→ TASK INSTRUCTIONS: Tally the lines below that contain the word "isSome". Only the total should be given.

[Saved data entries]
/-- R414: the health bits. -/
def healthBits (b : Blk) : Nat :=
  let st := b.role == .standby
  let orphan := b.get TWIN_STA_ORPHAN == 1
  let aligned := !st || (!orphan && b.tw.aligned && decide (iabs (b.int TWIN_ALIGN_RESIDUAL) ≤ 20))
  let shadow := !st || decide (1000 ≤ b.get TWIN_SHADOW_MATCH_RUN)
  let own := !(b.watch.act.any (fun a => decide (2 ≤ a.level) && !a.partner)) && b.get TRIP_STA_INSUFFICIENT == 0 && !isActive b SRC_COIL_SW_FAIL
  let pcv := b.get SAFE_STA_PCV_CONFIRMED == 1 && b.get SAFE_PCV == b.get SAFE_PCV_CONF
  let power := !b.holdup && b.get PWR_STA_HOLD_READY == 1
  let noLatch := !b.pwr.latch && b.get TRIP_STA_LATCH_A == 0 && b.get TRIP_STA_LATCH_B == 0 && b.get TRIP_STA_LATCH_C == 0 &&
    !(b.safe.pairs.any (fun p => p.locked))
  let follow := !st || match b.tw.mir with
    | none => false
    | some m => m.cmds == [commanded b 0, commanded b 1, commanded b 2, b.get SAFE_SW_STATE_SSBP_CMD == 1,
        b.get SAFE_SW_STATE_SSBN_CMD == 1] &&
        [0, 1, 2].all (fun k => fbClosed b k == commanded b k || b.seq.fbBy.isSome)
  boolBit aligned + 2 * boolBit shadow + 4 * boolBit own + 8 * boolBit pcv + 16 * boolBit power + 32 * boolBit noLatch +
    64 * boolBit follow

def healthShow (b : Blk) : Blk :=
  let h := if b.twin then healthBits b else 0
  (b.put TWIN_HEALTH_BITS h).put TWIN_HEALTH_HEALTHY (boolBit (h == 127))

/-- The epoch changes and is committed (R417). -/
def setEpoch (n : Nat) (b : Blk) : Blk := nvRequest .retained (b.put SYS_STATE_EPOCH n)

/-- The higher of two epochs. -/
def epochMax (a b : Nat) : Nat := if epochHigher b a then b else a

/-- Both paths are down (R408). -/
def bothLost (b : Blk) : Bool := !pathUp b

/-- R37, R121: a STANDBY runs no sequence of its own: every timer and test of one ends; picks of its coils run out (R143). -/
def seqYield (b : Blk) : Blk :=
  modSeq (fun q => { clearSeqTimers q with dis := none, tctrl := none, partnerRideBy := none })
    ((b.put SAFE_WELD_RESULT_PENDING 0).put SAFE_STA_ZERO_REQUEST 0)

/-- R231: what a STANDBY does not run of CHAIN: a running enumeration, slot or burst ends; frames that wait are not sent. -/
def chainYield (b : Blk) : Blk :=
  modChain (fun c => { c with
    enum := none, wait := [], owPlan := none, burst := none, authDue := []
    commit := c.commit.filter (fun k => k.at_.isSome)
    cmus := c.cmus.map (fun (m : CmuRec) => { m with nonce := none }) })
    ((((b.put CHAIN_STA_ENUM_RUNNING 0).put CHAIN_ENUM_CMD_ENUMERATE 0).put CHAIN_STA_BURST_RUNNING 0).put CHAIN_STA_REPAIR_RUNNING 0)

/-- R31, R421, R459: the module becomes STANDBY: a delta stream and its sequences end, its switches stay as they are, now in follow; injection and the diagnosis of
the chain stop, alignment and shadow comparison start anew. -/
def becomeStandby (e : Env) (b : Blk) : Blk :=
  let b0 := if b.role = .standby then b else deltaFault e 6 b
  let b1 := modTw (fun t => { t with
    aligned := false, alignOut := 0, alignIn := 0, yieldBy := none, ho := 0, relRx := none, mir := none
    skipTill := e.now + sec 1, hvsSince := none }) (imdStop { chainYield (seqYield b0) with role := .standby })
  ((b1.put TWIN_SHADOW_MATCH_RUN 0).put TWIN_STA_HANDOVER_RUNNING 0).put TWIN_STA_TAKEOVER_HOLD 0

→ RESPONSE FOR THIS EXERCISE: 2